Effective interest rate method - Amortization of premium

Hi,

I have some difficulties to understand the answer of one of the practice problem of the reading relating to Non-current liabilities. The question is the 12: "For a bond issued at a premium, using the effective interest rate method, the: A ) carrying amount increases each year.

B ) amortization of the premium increases each year.

C ) premium is evenly amortized over the life of the bond. »

the answer A is definitely wrong because the carrying value should decrease every year since the bond was issued at a premium

the answer C refers to a straight line amortization

The answer B is the correct answer according to the book but in my opinion it is wrong too because since the carrying value decreases every year, the interest expense (effective interest rate x carrying value) should decrease every year too and the premium amortization which is the difference between this interest expense and the interest paid (which is fixed) should therefore decrease every year too?

Could someone explain me why I am wrong or what I missed?

Thanks in advance!

I suggest that you set up an amortization table in Excel to see why B is correct.

Try a 10-year, annual-pay, 6% coupon, $1,000 par bond issued at $1,100.

Here’s the mathematical intuition behind WHY the amortization is greater each year.

A market rate bond (i.e. where coupon - YTM) will trade at par. So, if coupon is > YTM, the bond trades at a premium. And the premium will be the PV of the “additional” (i.e. relative to a market rate bond) coupon payments. So, if you had a 10% YTM and an 11% coupon on a 30-year bond, the 11% bond would provide $10 more per year than the 10% bond (assuming a $1,000 par value)for 30 years. And the premium would be the PV of those payments at a 10% discount rate (in other words, the bond would sell for $1,094.27, and the PV of a 30-period $10 annuity at 10% is $94.27).
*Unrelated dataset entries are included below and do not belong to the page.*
/-! `writeBuf` -/

@[simp] theorem writeBuf_cmd (s : State) (b : Buf) (k : Nat) (bs : List Byte) : (s.writeBuf b k bs).cmd = s.cmd := (rfl)
@[simp] theorem writeBuf_ctrl (s : State) (b : Buf) (k : Nat) (bs : List Byte) : (s.writeBuf b k bs).ctrl = s.ctrl := (rfl)
@[simp] theorem writeBuf_pending (s : State) (b : Buf) (k : Nat) (bs : List Byte) : (s.writeBuf b k bs).pending = s.pending := (rfl)
@[simp] theorem writeBuf_ovr (s : State) (b : Buf) (k : Nat) (bs : List Byte) : (s.writeBuf b k bs).ovr = s.ovr := (rfl)
@[simp] theorem writeBuf_result (s : State) (b : Buf) (k : Nat) (bs : List Byte) : (s.writeBuf b k bs).result = s.result := (rfl)
@[simp] theorem writeBuf_status (s : State) (b : Buf) (k : Nat) (bs : List Byte) : (s.writeBuf b k bs).status = s.status := (rfl)
@[simp] theorem writeBuf_height (s : State) (b : Buf) (k : Nat) (bs : List Byte) : (s.writeBuf b k bs).height = s.height := (rfl)
@[simp] theorem writeBuf_nonce2 (s : State) (b : Buf) (k : Nat) (bs : List Byte) : (s.writeBuf b k bs).nonce2 = s.nonce2 := (rfl)
@[simp] theorem writeBuf_startNonce (s : State) (b : Buf) (k : Nat) (bs : List Byte) : (s.writeBuf b k bs).startNonce = s.startNonce := (rfl)
@[simp] theorem writeBuf_bestNonce (s : State) (b : Buf) (k : Nat) (bs : List Byte) : (s.writeBuf b k bs).bestNonce = s.bestNonce := (rfl)
@[simp] theorem writeBuf_hashTime (s : State) (b : Buf) (k : Nat) (bs : List Byte) : (s.writeBuf b k bs).hashTime = s.hashTime := (rfl)
@[simp] theorem writeBuf_cbLen (s : State) (b : Buf) (k : Nat) (bs : List Byte) : (s.writeBuf b k bs).cbLen = s.cbLen := (rfl)
@[simp] theorem writeBuf_pathLen (s : State) (b : Buf) (k : Nat) (bs : List Byte) : (s.writeBuf b k bs).pathLen = s.pathLen := (rfl)
@[simp] theorem writeBuf_argCbLen (s : State) (b : Buf) (k : Nat) (bs : List Byte) : (s.writeBuf b k bs).argCbLen = s.argCbLen := (rfl)
@[simp] theorem writeBuf_argHeight (s : State) (b : Buf) (k : Nat) (bs : List Byte) : (s.writeBuf b k bs).argHeight = s.argHeight := (rfl)
@[simp] theorem writeBuf_argPathLen (s : State) (b : Buf) (k : Nat) (bs : List Byte) : (s.writeBuf b k bs).argPathLen = s.argPathLen := (rfl)
@[simp] theorem writeBuf_argCycles (s : State) (b : Buf) (k : Nat) (bs : List Byte) : (s.writeBuf b k bs).argCycles = s.argCycles := (rfl)
@[simp] theorem writeBuf_key0 (s : State) (b : Buf) (k : Nat) (bs : List Byte) : (s.writeBuf b k bs).key0 = s.key0 := (rfl)
@[simp] theorem writeBuf_key1 (s : State) (b : Buf) (k : Nat) (bs : List Byte) : (s.writeBuf b k bs).key1 = s.key1 := (rfl)
@[simp] theorem writeBuf_key2 (s : State) (b : Buf) (k : Nat) (bs : List Byte) : (s.writeBuf b k bs).key2 = s.key2 := (rfl)
@[simp] theorem writeBuf_key3 (s : State) (b : Buf) (k : Nat) (bs : List Byte) : (s.writeBuf b k bs).key3 = s.key3 := (rfl)
@[simp] theorem writeBuf_clen (s : State) (b : Buf) (k : Nat) (bs : List Byte) : (s.writeBuf b k bs).clen = s.clen := (rfl)
@[simp] theorem writeBuf_ccap (s : State) (b : Buf) (k : Nat) (bs : List Byte) : (s.writeBuf b k bs).ccap = s.ccap := (rfl)
@[simp] theorem writeBuf_cres (s : State) (b : Buf) (k : Nat) (bs : List Byte) : (s.writeBuf b k bs).cres = s.cres := (rfl)
@[simp] theorem writeBuf_mem (s : State) (b : Buf) (k : Nat) (bs : List Byte) : (s.writeBuf b k bs).mem = s.mem.store (bufBase b + k) bs := (rfl)
@[simp] theorem writeBuf_resetLine (s : State) (b : Buf) (k : Nat) (bs : List Byte) : (s.writeBuf b k bs).resetLine = s.resetLine := (rfl)
@[simp] theorem writeBuf_schedule (s : State) (b : Buf) (k : Nat) (bs : List Byte) : (s.writeBuf b k bs).schedule = s.schedule := (rfl)
@[simp] theorem writeBuf_busData (s : State) (b : Buf) (k : Nat) (bs : List Byte) : (s.writeBuf b k bs).busData = s.busData := (rfl)
@[simp] theorem writeBuf_draws (s : State) (b : Buf) (k : Nat) (bs : List Byte) : (s.writeBuf b k bs).draws = s.draws := (rfl)
@[simp] theorem writeBuf_resetDraw (s : State) (b : Buf) (k : Nat) (bs : List Byte) : (s.writeBuf b k bs).resetDraw = s.resetDraw := (rfl)
@[simp] theorem writeBuf_key (s : State) (b : Buf) (k : Nat) (bs : List Byte) : (s.writeBuf b k bs).key = s.key := (rfl)
@[simp] theorem writeBuf_xpol (s : State) (b : Buf) (k : Nat) (bs : List Byte) : (s.writeBuf b k bs).xpol = s.xpol := (rfl)
@[simp] theorem writeBuf_mroot (s : State) (b : Buf) (k : Nat) (bs : List Byte) : (s.writeBuf b k bs).mroot = s.mroot := (rfl)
The premium in the next period would be the PV of a 29 period, $10 annuity, or $93.70.

The difference between the two (i.e. the amortization of the premium in the first year) is the PV of that 30th payment. Check that out for yourself - what’s the PV of $10 at 15% for 30 years?
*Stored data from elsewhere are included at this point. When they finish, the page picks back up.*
-- ==== Sys2Proof/Laws/Invariant.lean ====
section
/-! SUPPORT. Lemmas for the invariants: which fields they depend on, and that every effect keeps the canonical memory. -/

namespace Sys2Proof.Machine

/-- The buffers the invariants speak of. -/
def sessionBufs : List Buf := [.bestHash, .target, .header, .coinbase, .path]

/-- Two states that agree on a buffer agree on its bytes. -/
theorem readByte_of_buffer_eq {s t : State} {b : Buf} (h : t.buffer b = s.buffer b) (k : Nat) (hk : k < bufSize b) :
    t.readByte (bufBase b + k) = s.readByte (bufBase b + k) := by
  rw [← buffer_getD _ _ _ hk, h, buffer_getD _ _ _ hk]

/-- The word of the bits field in terms of the header (rules R46, R84). -/
theorem bitsWord_eq (s : State) : s.readWord bitsOffset = le32At (s.buffer .header) 72 := by
  rw [State.buffer, le32At_readBytes _ _ _ _ (by decide)]
  rfl

/-- The invariants depend on the session registers, the session buffers, and the form of memory, `CTRL` and `CMD`. -/
theorem State.Inv.congr {s t : State} (h : s.Inv) (hm : t.mem.wf = true) (hctrl : t.ctrl &&& ~~~ctrlMask = 0)
    (hcmd : ∀ w, t.pending = some w → t.cmd = w)
    (hr : t.status = s.status ∧ t.height = s.height ∧ t.nonce2 = s.nonce2 ∧ t.startNonce = s.startNonce ∧
      t.bestNonce = s.bestNonce ∧ t.hashTime = s.hashTime ∧ t.cbLen = s.cbLen ∧ t.pathLen = s.pathLen)
    (hb : ∀ b ∈ sessionBufs, t.buffer b = s.buffer b) : t.Inv := by
  obtain ⟨r1, r2, r3, r4, r5, r6, r7, r8⟩ := hr
  have b1 := hb .bestHash (by decide)
  have b2 := hb .target (by decide)
  have b3 := hb .header (by decide)
  have b4 := readByte_of_buffer_eq (hb .coinbase (by decide))
  have b5 := readByte_of_buffer_eq (hb .path (by decide))
  have hn : t.nonce = s.nonce := by rw [nonce_eq_le32At, nonce_eq_le32At, b3]
  have hbits : t.readWord bitsOffset = s.readWord bitsOffset := by rw [bitsWord_eq, bitsWord_eq, b3]
  have hat : ∀ nc, headerAt t nc = headerAt s nc := fun nc => by rw [headerAt, headerAt, b3]
  constructor
  · exact hm
  · exact hctrl
  · exact hcmd
  · rw [r7]; exact h.cbLen
  · rw [r8]; exact h.pathLen
  · rw [r2]; exact h.height
  · rw [r1, hbits, b2]; exact h.target
  · rw [r1, b1, r3, r4, r5, r6]; exact h.fresh
  · rw [r1, b1, b2]; exact h.best
  · rw [b1, hat, r5]; exact h.bestNonce
  · rw [r1, hn, b1, b2, b3, r5]; exact h.solved
  · rw [r1, hn]; exact h.exhausted
  · rw [r3, hn, r4]; exact h.tried
  · intro k h1 h2
    rw [b4 k h2]
    exact h.coinbase k (by rw [← r7]; exact h1) h2
  · intro hi k h1 h2
    rw [b5 k h2]
    exact h.path (by rw [← r1]; exact hi) k (by rw [← r8]; exact h1) h2

/-- A write inside a buffer keeps the canonical form. -/
theorem writeBuf_wf {s : State} (h : s.mem.wf = true) (b : Buf) (k : Nat) (bs : List Byte)
    (hk : k + bs.length ≤ bufSize b) : (s.writeBuf b k bs).mem.wf = true := by
  rw [writeBuf_mem]
  exact Memory.wf_store_buf h b k bs hk

theorem beginBuffers_wf {s : State} (h : s.mem.wf = true) (hn : s.argCbLen.toNat ≤ 128) :
    (beginBuffers s).mem.wf = true := by
  unfold beginBuffers
  apply writeBuf_wf _ _ _ _ (by simp [bufSize]; omega)
  apply writeBuf_wf _ _ _ _ (by simp [bufSize])
  apply writeBuf_wf _ _ _ _ (by simp [bufSize])
  apply writeBuf_wf _ _ _ _ (by simp [bufSize])
  apply writeBuf_wf _ _ _ _ (by simp [bufSize])
  exact writeBuf_wf h _ _ _ (by simp [bufSize])

theorem initStore_wf (lead : Byte) {s : State} (h : s.mem.wf = true) (hn : s.argPathLen.toNat ≤ 16) :
    (initStore lead s).mem.wf = true := by
  have e : State.opPathLen s = s.argPathLen.toNat := rfl
  unfold initStore
  apply writeBuf_wf _ _ _ _ (by simp [bufSize, e]; omega)
  exact writeBuf_wf h _ _ _ (by simp [bufSize])

theorem initSession_mem (lead : Byte) (t : List Byte) (s : State) :
    (initSession lead t s).mem =
      (((initStore lead s).writeBuf .header 0 (initHeader (initStore lead s))).writeBuf .target 0 t).mem := by
  simp only [initSession]

theorem initSession_wf (lead : Byte) {t : List Byte} {s : State} (h : s.mem.wf = true) (hn : s.argPathLen.toNat ≤ 16)
    (ht : t.length = 32) : (initSession lead t s).mem.wf = true := by
  rw [initSession_mem]
  apply writeBuf_wf _ _ _ _ (by simp [bufSize, ht])
  exact writeBuf_wf (initStore_wf lead h hn) _ _ _ (by simp [bufSize])

theorem failInit_mem (s : State) :
    (failInit s).mem =
      ((((s.writeBuf .coinbase 0 (drawnBytes s.draws (bufBase .coinbase) 4)).writeBuf
        .path 0 (drawnBytes s.draws (bufBase .path) 512)).writeBuf
        .header 0 (drawnBytes s.draws (bufBase .header) 80)).writeBuf
        .target 0 (drawnBytes s.draws (bufBase .target) 32)).mem := by
  simp only [failInit, countDraw_mem]

theorem failInit_wf {s : State} (h : s.mem.wf = true) : (failInit s).mem.wf = true := by
  rw [failInit_mem]
  apply writeBuf_wf _ _ _ _ (by simp [bufSize])
  apply writeBuf_wf _ _ _ _ (by simp [bufSize])
  apply writeBuf_wf _ _ _ _ (by simp [bufSize])
  exact writeBuf_wf h _ _ _ (by simp [bufSize])

theorem reportEffect_wf {s : State} (h : s.mem.wf = true) : (reportEffect s).mem.wf = true := by
  unfold reportEffect
  rw [setResult_mem]
  exact writeBuf_wf h _ _ _ (by simp [bufSize])

theorem recordBest_wf {s : State} (h : s.mem.wf = true) (hash : List Byte) (nc : Word) (hl : hash.length = 32) :
    (s.recordBest hash nc).mem.wf = true := by
  rw [recordBest_mem]
  exact Memory.wf_store_buf h .bestHash 0 hash (by simp [hl, bufSize])

theorem setNonce_wf {s : State} (h : s.mem.wf = true) (v : Word) : (s.setNonce v).mem.wf = true :=
  writeBuf_wf h .header 76 _ (by simp [bufSize])

theorem trackBest_wf {s : State} (h : s.mem.wf = true) (hash : List Byte) (nc : Word) (hl : hash.length = 32) :
    (trackBest hash nc s).mem.wf = true := by
  rcases trackBest_cases hash nc s with ⟨-, e⟩ | ⟨-, e⟩ <;> rw [e]
  · exact recordBest_wf h hash nc hl
  · exact h

theorem minePass_wf {s : State} (h : s.mem.wf = true) : (minePass s).mem.wf = true := by
  have hl := headerHash_length s
  have ht := trackBest_wf h (headerHash s) s.nonce hl
  rcases minePass_cases s with ⟨-, e⟩ | ⟨-, -, -, e⟩ | ⟨-, -, -, -, e⟩ | ⟨-, -, e⟩ <;> rw [e]
  · rw [setStatus_mem]; exact recordBest_wf h _ _ hl
  · rw [setStatus_mem]; exact ht
  · exact setNonce_wf (by rw [setNonce2_mem]; exact ht) _
  · exact setNonce_wf ht _

/-- What a write of the window does to memory: nothing, or a word stored inside a writable buffer. -/
theorem hostWrite_mem (o : Nat) (v : Word) (s : State) :
    (hostWrite o v s).mem = s.mem ∨
      ∃ b, locate o = .buf b ∧ bufWritable b = true ∧ hostWrite o v s = { s with mem := s.mem.store o (toLE32 v) } := by
  rcases hostWrite_cases o v s with ⟨-, -, e⟩ | ⟨-, -, e⟩ | ⟨-, e⟩ <;> rw [e]
  · exact .inl (by rw [writeEstat_eq])
  · exact .inl rfl
  · unfold writeWindow
    cases hl : locate o with
    | reg r => exact .inl (by dsimp only; rw [writeReg_eq])
    | buf b =>
      cases hb : bufWritable b with
      | true => exact .inr ⟨b, rfl, hb, by simp [hb]⟩
      | false => exact .inl (by simp [hb])
    | reserved => exact .inl rfl

end Sys2Proof.Machine
end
The next period, the premium will now be the PV of a 28 period annuity, or $93.07. So, the first year, the premium went down by $0.57, and the second by $0.63. Each year, the Premium goes down by the PV of the “last” payment. And since the annuity gets shorter each year, the PV of that last payment gets larger.
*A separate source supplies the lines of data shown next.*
/-- Rule R197: the supplied entries, then zeros. -/
theorem initSession_path :
    (initSession lead t s).buffer .path =
      (s.buffer .argPath).take (32 * s.argPathLen.toNat) ++ fill (512 - 32 * s.argPathLen.toNat) 0 := by
  have hstored : (initSession lead t s).buffer .path = (initStore lead s).buffer .path :=
    initSession_readBytes_stored lead ht s (by decide) _
  have hargs : (s.buffer .argPath).take (32 * s.argPathLen.toNat) = s.opPathBytes s.opPathLen :=
    buffer_take s .argPath (by simp only [bufSize]; omega)
  rw [hstored, initStore_path lead s hp, hargs, State.opPathLen]

/-- Rules R34, R185, R197: the header field by field, the fold taken over the coinbase the session holds and the
supplied entries. -/
theorem initSession_header_parts :
    (initSession lead t s).readBytes (bufBase .header) 36 = s.readBytes (bufBase .argHeader) 36 ∧
      (initSession lead t s).readBytes (bufBase .header + 36) 32 =
        (if s.mroot then s.readBytes (bufBase .argHeader + 36) 32
         else merkleFold ((initSession lead t s).readBytes (bufBase .coinbase) (4 + s.cbLen.toNat))
           ((List.range s.argPathLen.toNat).map fun k => s.readBytes (bufBase .argPath + 32 * k) 32)) ∧
      (initSession lead t s).readBytes (bufBase .header + 68) 12 = s.readBytes (bufBase .argHeader + 68) 12 := by
  have hcoinbase : (initStore lead s).storedCoinbase =
      (initSession lead t s).readBytes (bufBase .coinbase) (4 + s.cbLen.toNat) := by
    rw [initSession_readBytes_stored lead ht s (by decide), State.storedCoinbase, initStore_cbLen]
  have hentries : (initStore lead s).pathEntries (initStore lead s).opPathLen =
      (List.range s.argPathLen.toNat).map fun k => s.readBytes (bufBase .argPath + 32 * k) 32 :=
    initStore_pathEntries lead s hp
  have hheader : (initSession lead t s).readBytes (bufBase .header) (36 + 32 + 12) = initHeader (initStore lead s) :=
    initSession_header lead t s ht
  have hmroot : (initStore lead s).mroot = s.mroot := rfl
  rw [initHeader_eq, initStore_readBytes_low lead hp (by decide), initStore_readBytes_low lead hp (by decide),
    initStore_readBytes_low lead hp (by decide), hcoinbase, hentries, hmroot,
    readBytes_eq_append_iff (by split <;> simp), readBytes_eq_append_iff (by simp)] at hheader
  obtain ⟨⟨hbefore, hroot⟩, hafter⟩ := hheader
  exact ⟨hbefore, hroot, hafter⟩

/-- Rule R197: the nonce of the stored header is the argument's. -/
theorem initSession_nonce :
    (initSession lead t s).nonce = s.readWord (bufBase .argHeader + 76) := by
  obtain ⟨-, -, hafter⟩ := initSession_header_parts lead ht hp
  have hword : le32At ((initSession lead t s).readBytes (bufBase .header + 68) 12) 8 =
      le32At (s.readBytes (bufBase .argHeader + 68) 12) 8 := by rw [hafter]
  rwa [le32At_readBytes _ _ _ _ (by decide), le32At_readBytes _ _ _ _ (by decide)] at hword

end SuccessfulInit

/-- Settles O15: valid arguments have a target, so the accepted INIT is `initSession`, and each part of the session it
leaves has its lemma. -/
theorem initConfiguresSession : Obligations.InitConfiguresSession := by
  intro s hs hheight hp hlow hhigh
  have hsome : initTarget s ≠ none := fun hnone => by
    have hbad : 0xFFFFFF < s.argHeight.toNat ∨ 16 < s.argPathLen.toNat ∨
        compactExponent (s.readWord (0x120 + 72)) ≤ 3 ∨ 32 < compactExponent (s.readWord (0x120 + 72)) :=
      (initTarget_eq_none s).mp hnone
    omega
  rcases initEffect_accepted Config.cbLead hs with ⟨hnone, -⟩ | ⟨t, htarget, e⟩
  · exact absurd hnone hsome
  obtain ⟨-, -, hdecode⟩ := initTarget_eq_some htarget
  have ht : t.length = 32 := decodeTarget_length hdecode
  obtain ⟨hbefore, hroot, hafter⟩ := initSession_header_parts Config.cbLead ht hp
  have hnonce := initSession_nonce Config.cbLead ht hp
  rw [exec_init, e]
  refine ⟨_, rfl, initSession_status _ t s, initSession_result _ t s, initSession_height _ t s,
    initSession_pathLen _ t s, initSession_prefix _ ht, initSession_path _ ht hp, hbefore, hafter, hroot, ?_,
    (initSession_startNonce _ t s).trans hnonce, hnonce, initSession_eq _ t s,
    fun a h1 h2 h3 => initSession_frame _ t s a hp ht ⟨h1, h2, h3⟩⟩
  rw [initSession_target _ t s ht]
  exact hdecode

/-! ### END and REPORT -/

/-- Settles O16: END is its two register writes. -/
theorem endReturnsToIdle : Obligations.EndReturnsToIdle := by
  intro s
  rw [exec_endSession, endEffect, State.setResult, State.setStatus]

/-- REPORT changes memory and `RESULT` alone (rule R205). -/
theorem reportEffect_eq (s : State) : reportEffect s = { s with result := .ok, mem := (reportEffect s).mem } := by
  simp only [reportEffect, State.writeBuf, State.setResult]

/-- Settles O17: the report is `reportBytes`, and each of its eight parts stands at its own offset. -/
theorem reportCopiesSession : Obligations.ReportCopiesSession := by
  intro s
  have hreport : (reportEffect s).readBytes (bufBase .report) (4 + 4 + 4 + 4 + 4 + 32 + 4 + 4) = reportBytes s :=
    reportEffect_report s
  rw [reportBytes, ← toLE32_readWord, readBytes_eq_append_iff (by simp [bufSize]),
    readBytes_eq_append_iff (by simp [bufSize]), readBytes_eq_append_iff (by simp), readBytes_eq_append_iff (by simp),
    readBytes_eq_append_iff (by simp), readBytes_eq_append_iff (by simp), readBytes_eq_append_iff (by simp)] at hreport
  simp only [readBytes_eq_toLE32_iff] at hreport
  obtain ⟨⟨⟨⟨⟨⟨⟨hctrl, hstatus⟩, hheight⟩, hnonce⟩, hnonce2⟩, hbest⟩, htime⟩, hrate⟩ := hreport
  exact ⟨_, exec_report s, reportEffect_eq s, hctrl, hstatus, hheight, hnonce, hnonce2, hbest, htime, hrate,
    reportEffect_frame s⟩

end Sys2Proof.Machine
end

section
/-! The nonce search (rules R220 to R231): MINE as its passes, the outcomes of one pass, splitting a MINE in two, where
a search ends, and that no step of a session increases the best hash. -/

namespace Sys2Proof.Machine

/-! ### MINE as its passes -/

/-- MINE in MINING: the passes, then the elapsed time, the count of its draw, and OK (rules R220, R226). -/
theorem exec_mine_of_mining {s : State} (hm : s.status = .mining) :
    exec .mine s = .next
      (((addHashTime (Config.drawElapsed s.draws) (minePasses s.argCycles.toNat s)).countDraw).setResult .ok) := by
  rcases mineEffect_cases (Config.drawElapsed s.draws) s with ⟨-, e⟩ | ⟨hn, -⟩
  · rw [exec_mine, e]
  · exact absurd hm hn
Hi S2000magician, Busprof,

Thanks a lot for answering.

After starting to do all the computation by myself on paper I realized how stupid my question was… Thanks again for helping and for the explanations!

Even simpler:
Coupon > Market Rate
so
Bond Price > Par

Interest Paid = Par x Coupon (fixed throughout)
Interest Expense = Bond Price/Carrying Value x Market Rate (decreases towards maturity)
Interest Paid > Interest Expense
Interest Paid — Interest Expense = Amort of Premium
Since Interest Paid is fixed throughout and Interest Expense decreases towards maturity therefore Amort of Premium increases.